Por volta de 7h20 a professora estacionou o carro em frente à escola, desceu com a bolsa em uma mão e a chave na outra. Em seguida, se dirigiu até a porta do passageiro para pegar uma outra bolsa.

“Quando abri a porta traseira, ouvi uma motocicleta que parou atrás de mim. Em seguida, já senti puxarem meu braço e torcer para trás. A dor foi tanta, que larguei de imediato a chave e a bolsa que estavam em minhas mãos”, contou a professora ao Diário Corumbaense. Ela trabalha no setor administrativo da escola.

“Não consegui ver quem eram os homens, apenas consegui identificar que eram dois, pois enquanto um batia minha cabeça no carro, o outro me chutava, dava socos, não sei ao certo, foram agressões na barriga e nas costas. Depois que eles me bateram, me soltaram e foram embora. Foi rápido”, completou.

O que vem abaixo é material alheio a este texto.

/-- A descriptor of the same range and owner. -/
theorem PoolClean.redescribe {i : Nat} {r : Region} (hv : r.valid = (s.region i).valid)
    (hb : r.base = (s.region i).base) (hl : r.length = (s.region i).length) (ho : r.owner = (s.region i).owner)
    (hp : r.valid = true → r.owner = 0 → r.perms = 0) : PoolClean (s.setRegion i r) := by
  have hc : ∀ j a, Covers (s.setRegion i r) j a ↔ Covers s j a := by
    intro j a
    rw [Covers, State.region_setRegion]
    split_ifs with hj
    · rw [hv, hb, hl, hj, Covers]
    · rw [Covers]
  refine ⟨fun a hf => h.zero a fun j hj => ?_, fun j k a hj hk => h.disjoint j k a ((hc j a).1 hj) ((hc k a).1 hk),
    fun j hj => ?_, fun j => ?_, h.mem⟩
  · have ho' := hf j ((hc j a).2 hj)
    rw [State.region_setRegion] at ho'
    split_ifs at ho' with hji
    · rw [hji, ← ho, ho']
    · exact ho'
  · rw [State.region_setRegion]
    split_ifs with hji
    · rw [hv, ← hji]
      exact h.slots j hj
    · exact h.slots j hj
  · rw [State.region_setRegion]
    split_ifs
    · exact hp
    · exact h.poolPerms j

/-- A Region zero-filled and its slot emptied (44_addressspace_ops.md R307, R309). -/
theorem PoolClean.empty {i : Nat} {r : Region} (hr : r.valid = false) :
    PoolClean ((s.zeroFill i).setRegion i r) := by
  have hother : ∀ {j}, j ≠ i → ((s.zeroFill i).setRegion i r).region j = s.region j := fun hj => by
    rw [State.region_setRegion, if_neg hj, State.zeroFill_region]
  have hself : ((s.zeroFill i).setRegion i r).region i = r := by rw [State.region_setRegion, if_pos rfl]
  have hne : ∀ {j a}, Covers ((s.zeroFill i).setRegion i r) j a → j ≠ i := by
    rintro j a ⟨hv, -⟩ rfl
    rw [hself, hr] at hv
    cases hv
  refine ⟨fun a hf => ?_, fun j k a hj hk => ?_, fun j hj => ?_, fun j hv => ?_, clearRange_wf _ _ h.mem⟩
  · rw [State.setRegion_byte, State.byte_zeroFill]
    split_ifs with hin
    · rfl
    · refine h.zero a fun j hj => ?_
      have hji : j ≠ i := by
        rintro rfl
        exact hin ((inRange_iff ..).2 hj.2)
      rw [← hother hji]
      exact hf j ((covers_congr (hother hji) a).2 hj)
  · exact h.disjoint j k a ((covers_congr (hother (hne hj)) a).1 hj) ((covers_congr (hother (hne hk)) a).1 hk)
  · by_cases hji : j = i
    · rw [hji, hself, hr]
    · rw [hother hji]
      exact h.slots j hj
  · have hji : j ≠ i := by
      rintro rfl
      rw [hself, hr] at hv
      cases hv
    rw [hother hji] at hv ⊢
    exact h.poolPerms j hv

theorem PoolClean.bump (i : Nat) : PoolClean (s.bump i) := by
  unfold State.bump
  split_ifs
  · exact h.redescribe rfl rfl rfl rfl (h.poolPerms i)
  · exact h.empty rfl
  · exact h

/-- A new Region over bytes that lay in no other (44_addressspace_ops.md R304). -/
theorem PoolClean.map {i : Nat} {r : Region} (hi : i < s.par.nregion) (hu : (s.region i).valid = false)
    (hp : r.owner = 0 → r.perms = 0) (ha : ∀ j a, j < s.par.nregion → Covers s j a →
      ¬(r.base.toNat ≤ a ∧ a < r.base.toNat + r.length.toNat)) : PoolClean (s.setRegion i r) := by
  have hother : ∀ {j}, j ≠ i → (s.setRegion i r).region j = s.region j := fun hj => by
    rw [State.region_setRegion, if_neg hj]
  have hself : (s.setRegion i r).region i = r := by rw [State.region_setRegion, if_pos rfl]
  have hnew : ∀ {a}, Covers (s.setRegion i r) i a → r.base.toNat ≤ a ∧ a < r.base.toNat + r.length.toNat := by
    rintro a ⟨-, hc⟩
    rwa [hself] at hc
  have hold : ∀ {j a}, Covers s j a → j ≠ i := by
    rintro j a ⟨hv, -⟩ rfl
    rw [hu] at hv
    cases hv
  have hapart : ∀ {j a}, j ≠ i → Covers (s.setRegion i r) j a → ¬Covers (s.setRegion i r) i a := fun hj hc hn =>
    have hs := (covers_congr (hother hj) _).1 hc
    ha _ _ (h.slot hs.1) hs (hnew hn)
  refine ⟨fun a hf => h.zero a fun j hj => ?_, fun j k a hj hk => ?_, fun j hj => ?_, fun j hv => ?_, h.mem⟩
  · rw [← hother (hold hj)]
    exact hf j ((covers_congr (hother (hold hj)) a).2 hj)
  · by_cases hji : j = i <;> by_cases hki : k = i
    · rw [hji, hki]
    · exact absurd (hji ▸ hj) (hapart hki hk)
    · exact absurd (hki ▸ hk) (hapart hji hj)
    · exact h.disjoint j k a ((covers_congr (hother hji) a).1 hj) ((covers_congr (hother hki) a).1 hk)
  · have hj' : s.par.nregion ≤ j := hj
    rw [hother (by omega)]
    exact h.slots j hj
  · by_cases hji : j = i
    · rw [hji, hself]
      exact hp
    · rw [hother hji] at hv ⊢
      exact h.poolPerms j hv

/-- A Region's descriptor and bytes replaced, the range kept: as a provisional effect and the restoration of a
before-image do (46_speclog_ops.md R375, R378 step 1). -/
theorem PoolClean.replace {i : Nat} {r : Region} {image : Memory} (c : Cap) (hv : (s.region i).valid = true)
    (hr : r.valid = true) (hb : r.base = (s.region i).base) (hl : r.length = (s.region i).length) (hw : image.wf)
    (hp : r.owner = 0 → r.perms = 0 ∧ ∀ a, inRange r.base.toNat r.length.toNat a → byteAt image a = 0) :
    PoolClean (((s.setRegion i r).setMem (putImage s.mem r.base.toNat r.length.toNat image)).setCap i c) := by
  have hother : ∀ {j}, j ≠ i → (s.setRegion i r).region j = s.region j := fun hj => by
    rw [State.region_setRegion, if_neg hj]
  have hself : (s.setRegion i r).region i = r := by rw [State.region_setRegion, if_pos rfl]
  have hc : ∀ j a, Covers (s.setRegion i r) j a ↔ Covers s j a := by
    intro j a
    by_cases hji : j = i
    · rw [hji, Covers, hself, hr, hb, hl, Covers, hv]
    · exact covers_congr (hother hji) a
  refine ⟨fun a hf => ?_, fun j k a hj hk => h.disjoint j k a ((hc j a).1 hj) ((hc k a).1 hk), fun j hj => ?_,
    fun j hvj => ?_, putImage_wf _ _ _ h.mem⟩
  · have hf' : Free (s.setRegion i r) a := hf
    rw [State.setCap_byte, State.byte_setMem, byteAt_putImage _ _ _ _ hw]
    split_ifs with hin
    · have ho := hf' i ⟨by rw [hself, hr], by rw [hself]; exact (inRange_iff ..).1 hin⟩
      rw [hself] at ho
      exact (hp ho).2 a hin
    · refine h.zero a fun j hj => ?_
      have hji : j ≠ i := by
        rintro rfl
        rw [hb, hl] at hin
        exact hin ((inRange_iff ..).2 hj.2)
      rw [← hother hji]
      exact hf' j ((hc j a).2 hj)
  · have hji : j ≠ i := by
      have hi := h.slot hv
      have hj' : s.par.nregion ≤ j := hj
      omega
    show ((s.setRegion i r).region j).valid = false
    rw [hother hji]
    exact h.slots j hj
  · have hvj' : ((s.setRegion i r).region j).valid = true := hvj
    show ((s.setRegion i r).region j).owner = 0 → ((s.setRegion i r).region j).perms = 0
    by_cases hji : j = i
    · rw [hji, hself]
      exact fun ho => (hp ho).1
    · rw [hother hji] at hvj' ⊢
      exact h.poolPerms j hvj'

theorem PoolClean.restoreImage {m : Image} (hm : ImageOk s m) : PoolClean (restoreImage m s) := by
  have hp : PoolClean (putBack m s) := h.replace (r := { m.desc with gen := (s.region m.rid).gen }) m.cap hm.valid.2
    hm.valid.1 hm.range.1.symm hm.range.2.symm hm.bytes hm.pool
  rw [restoreImage_eq]
  split_ifs
  · exact hp.bump _
  · exact hp

end

theorem imageOk_congr {s t : State} {m : Image} (h : ImageOk s m) (hp : t.par = s.par)
    (hv : (t.region m.rid).valid = (s.region m.rid).valid) (hb : (t.region m.rid).base = (s.region m.rid).base)
    (hl : (t.region m.rid).length = (s.region m.rid).length) : ImageOk t m where
  slot := hp ▸ h.slot
  valid := ⟨h.valid.1, hv ▸ h.valid.2⟩
  range := ⟨hb ▸ h.range.1, hl ▸ h.range.2⟩
  pool := h.pool
  bytes := h.bytes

"É uma situação horrível, você fica sem entender o motivo das agressões, apanha sem saber por que”, lamentou Josefina Bonifácio.

De acordo com o Diário Corumbaense, a escola fica em uma área onde é comum o registro de casos de violência. A diretora da instituição, Clarice de Jesus Ortiz, apontou que as escolas precisam de um porteiro para monitorar a entrada e saída dos alunos e dos funcionários.

"Ficamos chocados com o que ocorreu com a professora, agora ela vai registrar o caso na Delegacia de Polícia Civil. Poderia ter ocorrido com algum aluno ou outro professor. Precisamos de um porteiro nas escolas", finalizou.